Ollama made running LLMs locally trivially easy. One command, and you have a local ChatGPT alternative. Here’s everything you need to know.

What Is Ollama

Ollama is a tool that:

Downloads and manages LLM models
Runs inference locally
Provides an OpenAI-compatible API
Works on macOS, Linux, and Windows

Installation

# macOS / Linux
curl -fsSL https://ollama.ai/install.sh | sh

# Windows
# Download from ollama.ai

# Verify
ollama --version

Quick Start

# Download and run Llama 2
ollama run llama2

# Chat directly
>>> What is Python?
Python is a high-level, interpreted programming language...

# Exit with /bye
>>> /bye

That’s it.
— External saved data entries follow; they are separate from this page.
/-- R526 to R529, R565: an atomic is admitted and takes effect; its answer returns as a read's data do. -/
def State.admitAtomic (s : State) (t : Txn) (fs : List HbmFound) : State :=
  let a := spaOff t.spa
  let h : Hbm := if (t.badFound fs).contains a then { s.hbm with badWords := insertRising a s.hbm.badWords } else s.hbm
  let ce := (insertAll (t.ceFound fs) h.ceWords).filter (· == a)
  let r := h.atomic a t.kind
  let s1 := ({ s with hbm := r.1 }).countEcc t.target ce.length (if r.2.isNone then 1 else 0) fs
  match r.2 with
  | some old => (s1.cureWords [a]).takeEntry t (natLe 8 old) [] 0
  | none => s1.takeEntry t [] [] Code.stPoison

/-- A grant at an HBM target. -/
def State.grantHbm (s : State) (t : Txn) (fs : List HbmFound) : State :=
  let s1 := s.chargeFixed (6 * (chunksOf t.spa t.len).length)
  match t.kind with
  | .read => s1.admitRead t
  | .write => s1.admitWrite t fs
  | _ => s1.admitAtomic t fs

/-- §11.6: an access of SLOW: 4 bytes in each 8 cclk, whole. -/
def State.grantSlow (s : State) (t : Txn) : State := (s.advanceTo (s.now + s.cclkNs (8 * ((t.len + 3) / 4)))).endTxn t [] [] 0

/-- A grant at a target. -/
def State.grant (s : State) (t0 : Txn) (fs : List HbmFound) : State :=
  let t := s.stamped t0
  let s1 := s.chargeCore (8 * t.requestCycles)
  if t.target < 4 then s1.grantHbm t fs else if t.target = 6 then s1.grantSlow t else s1.grantOut t

/-- The errors met with the request of a master. -/
def errsOf (errs : List (Nat × HbmFound)) (m : Nat) : List HbmFound := (errs.filter (fun e => e.1 == m)).map (·.2)

/-- R546, R550, R552: one round of a target.  A request that the round does not grant stays posted there. -/
def State.targetRound (s : State) (target : Nat) (errs : List (Nat × HbmFound)) : State :=
  let posted := s.postedAt target
  let prio := fun (t : Txn) => s.profile.fabPrio.getD (7 * t.master + target) 0
  let ptr := s.fabric.ptrs.getD target 0
  let won := roundWinners ptr s.profile.fabArbFixed prio (posted.filter s.eligibleAt)
  let lost := fun (t : Txn) => posted.any (fun p => p.id == t.id) && !(won.any (fun w => w.id == t.id))
  let s1 := s.modFabric (fun f => { f with
    txns := f.txns.map (fun t => if lost t then { t with lost := t.lost + 1, atPort := true } else t)
    ptrs := match won.getLast? with | some w => setAt f.ptrs target ((w.master + 1) % 10) | none => f.ptrs })
  won.foldl (fun s w => s.grant w (errsOf errs w.master)) s1

/-! ### The pseudo channels (R564, R568, R577, R579) -/

/-- The longest that a refresh keeps a bank (R577), and a retraining its channel (R579), ns. -/
def refreshNs : Nat := 410
def retrainNs : Nat := 1200

/-- When the refresh of a bank ends. -/
def State.bankFree (s : State) (pc bank : Nat) : Nat := ((assocGet s.hbm.refreshed (bankKey pc bank)).map (· + refreshNs)).getD 0

/-- When the retraining of a pseudo channel's channel ends. -/
def State.channelFree (s : State) (pc : Nat) : Nat :=
  match s.hbm.retraining with
  | some (k, t) => if k = channelOf pc then t else 0
  | none => 0

/-- R577: a piece's bank is under refresh. -/
def State.bankBusy (s : State) (p : DramPiece) : Bool := decide (s.now < s.bankFree p.pc p.bank)

/-- A piece is served once its bank and its channel are free, past the older pieces of a list. -/
def State.servePiece (s : State) (p : DramPiece) (older : List DramPiece) : State :=
  let s1 := s.advanceTo (max (s.bankFree p.pc p.bank) (s.channelFree p.pc))
  { s1 with hbm := (s1.hbm.pass older).servePiece p }

/-- R568: a pseudo channel serves pieces, `n` at most, until none of transaction `txn` waits there. -/
def State.serveChannel : Nat → State → Nat → Nat → State
  | 0, s, _, _ => s
  | n + 1, s, txn, pc =>
    match s.hbm.nextPiece s.bankBusy txn pc with
    | none => s
    | some (p, older) => State.serveChannel n (s.servePiece p older) txn pc

/-- The pieces of a transaction are served. -/
def State.serveTxn (s : State) (txn : Nat) : State :=
  let pcs := insertAll ((s.hbm.pieces.filter (fun p => p.txn == txn)).map (·.pc)) []
  pcs.foldl (fun s pc => s.serveChannel s.hbm.pieces.length txn pc) s

/-- The oldest piece of a pseudo channel is served when it is one of a write and nothing keeps it. -/
def State.drainWrite (s : State) (p : DramPiece) : State :=
  if s.hbm.pieces.find? (fun x => x.pc == p.pc) == some p && !s.inFlight p.txn && !s.bankBusy p && decide (s.channelFree p.pc ≤ s.now) then
    { s with hbm := s.hbm.servePiece p }
  else s
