-- ==== Sys2Proof/Machine/Refresh.lean ====
section
/-! DEFINITION. Machine/Refresh.lean: TRF refresh and its schedule (§3.7), the handover of a bank (§3.9), and the retirement,
evacuation, march test and return of banks (§16.6). -/
namespace Sys2Proof.Machine

/-! ### Refresh -/

/-- The lines of physical bank `b` of a slice are refreshed: it serves a bank number (R132). -/
def Slice.inRefresh (sl : Slice) (b : Nat) : Bool := (sl.numberOf b).isSome

/-- What a refresh of the line reads: 32 poisoned rows for a lost line (R151), else its payload as stored. -/
def Slice.refreshValue (sl : Slice) (line : Nat) : Tile :=
  if sl.lost.contains line then Tile.poisoned else (assocGet sl.payload (sl.payKey line)).getD Tile.zero

/-- R147 to R149, R151: a refresh of row `row` of the source bank of a handover. -/
def Slice.handoverRow (sl : Slice) (h : Handover) (row : Nat) : Slice :=
  let v := sl.refreshValue (32 * row + h.bank)
  let key := 256 * h.target + row
  match h.phase with
  | .fill =>
    let h1 : Handover := if h.rows + 1 = 256 then { h with phase := .verify, rows := 0 } else { h with rows := h.rows + 1 }
    { sl with payload := assocPut sl.payload key v, handover := some h1 }
  | .verify =>
    if (assocGet sl.payload key).getD Tile.zero = v then { sl with handover := some { h with rows := min 256 (h.rows + 1) } }
    else { sl with handover := some { h with phase := .fill, rows := 0 } }

/-- R137, R143: physical bank `b` refreshes its next row, with the errors found. -/
def State.refreshBank (s : State) (i b : Nat) (found : List Found) : State :=
  let k := (s.slice i).banks.getD b {}
  let row := k.refRow
  let s1 := (s.applyAll none none found).modSlice i (fun sl => sl.modBank b (fun k => { k with
    refRow := (row + 1) % 256, refSweep := if row = 255 then k.refSweep + 1 else k.refSweep }))
  let s2 := s1.modSlice i (fun sl =>
    match sl.handover with
    | some h => if h.source = b then sl.handoverRow h row else sl
    | none => sl)
  s2.chargeCore 25

/-- R137: the instant, in ns, at which `parts` 1024ths of a sweep after its opening the slot of a bank's next row has passed: bank number `n`
of group n / 4, slot `row` of the bank's sweep. -/
def State.slotInstant (s : State) (i b parts : Nat) : Nat :=
  let k := (s.slice i).banks.getD b {}
  let n := ((s.slice i).numberOf b).getD b
  let t := 1000 * s.refresh.period
  s.refresh.origin + k.refSweep * t + ((8 * k.refRow + n / 4) * t + 2047) / 2048 + (parts * t + 1023) / 1024 - t

/-- The port of physical bank `b`: that of the bank number it serves (§3.1). -/
def Slice.portOfBank (sl : Slice) (b : Nat) : Nat := (sl.numberOf b).getD b % 4

/-! ### Rounds (R166) -/

/-- R166, R170: the members of a round: the eligible requesters and the forced ones, by index. -/
def Arb.eligible (a : Arb) (limit : Nat) (reqs : List Nat) : List Nat :=
  reqs.filter (fun r => a.hold.getD r 0 == 0 || decide (limit ≤ a.wait.getD r 0))

/-- The forced requesters of a round. -/
def Arb.forced (a : Arb) (limit : Nat) (reqs : List Nat) : List Nat := reqs.filter (fun r => decide (limit ≤ a.wait.getD r 0))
Local LLM in seconds.

Available Models

# List downloaded models
ollama list

# Pull specific models
ollama pull mistral
ollama pull codellama
ollama pull llama2:13b
ollama pull mixtral

Model	Size	Use Case
llama2	3.8GB	General purpose
llama2:13b	7.3GB	Better quality
mistral	4.1GB	Efficient, high quality
codellama	3.8GB	Code generation
mixtral	26GB	Best open quality
phi	1.6GB	Lightweight

Model Variants

# Different quantization levels
ollama pull llama2:7b-q4_0    # Smallest, fastest
ollama pull llama2:7b-q8_0    # Better quality
ollama pull llama2:7b         # Default (q4_0)

# Different sizes
ollama pull llama2:7b
ollama pull llama2:13b
ollama pull llama2:70b        # Needs serious hardware

API Usage

Ollama runs a local API server:

# Start server (usually automatic)
ollama serve

Generate Endpoint

curl http://localhost:11434/api/generate -d '{
  "model": "llama2",
  "prompt": "What is machine learning?"
}'

Chat Endpoint

curl http://localhost:11434/api/chat -d '{
  "model": "llama2",
  "messages": [
    {"role": "user", "content": "Hello!"}
  ]
}'

OpenAI-Compatible

from openai import OpenAI

client = OpenAI(
    base_url="http://localhost:11434/v1",
    api_key="ollama"  # Required but unused
)

response = client.chat.completions.create(
    model="llama2",
    messages=[
        {"role": "user", "content": "Explain Python decorators"}
    ]
)

print(response.choices[0].message.content)

Python Integration

import ollama

# Simple generation
response = ollama.generate(model='llama2', prompt='Why is the sky blue?')
print(response['response'])

# Chat
response = ollama.chat(model='llama2', messages=[
    {'role': 'user', 'content': 'What is recursion?'}
])
print(response['message']['content'])

# Streaming
for chunk in ollama.chat(model='llama2', 
                         messages=[{'role': 'user', 'content': 'Tell me a story'}],
                         stream=True):
    print(chunk['message']['content'], end='', flush=True)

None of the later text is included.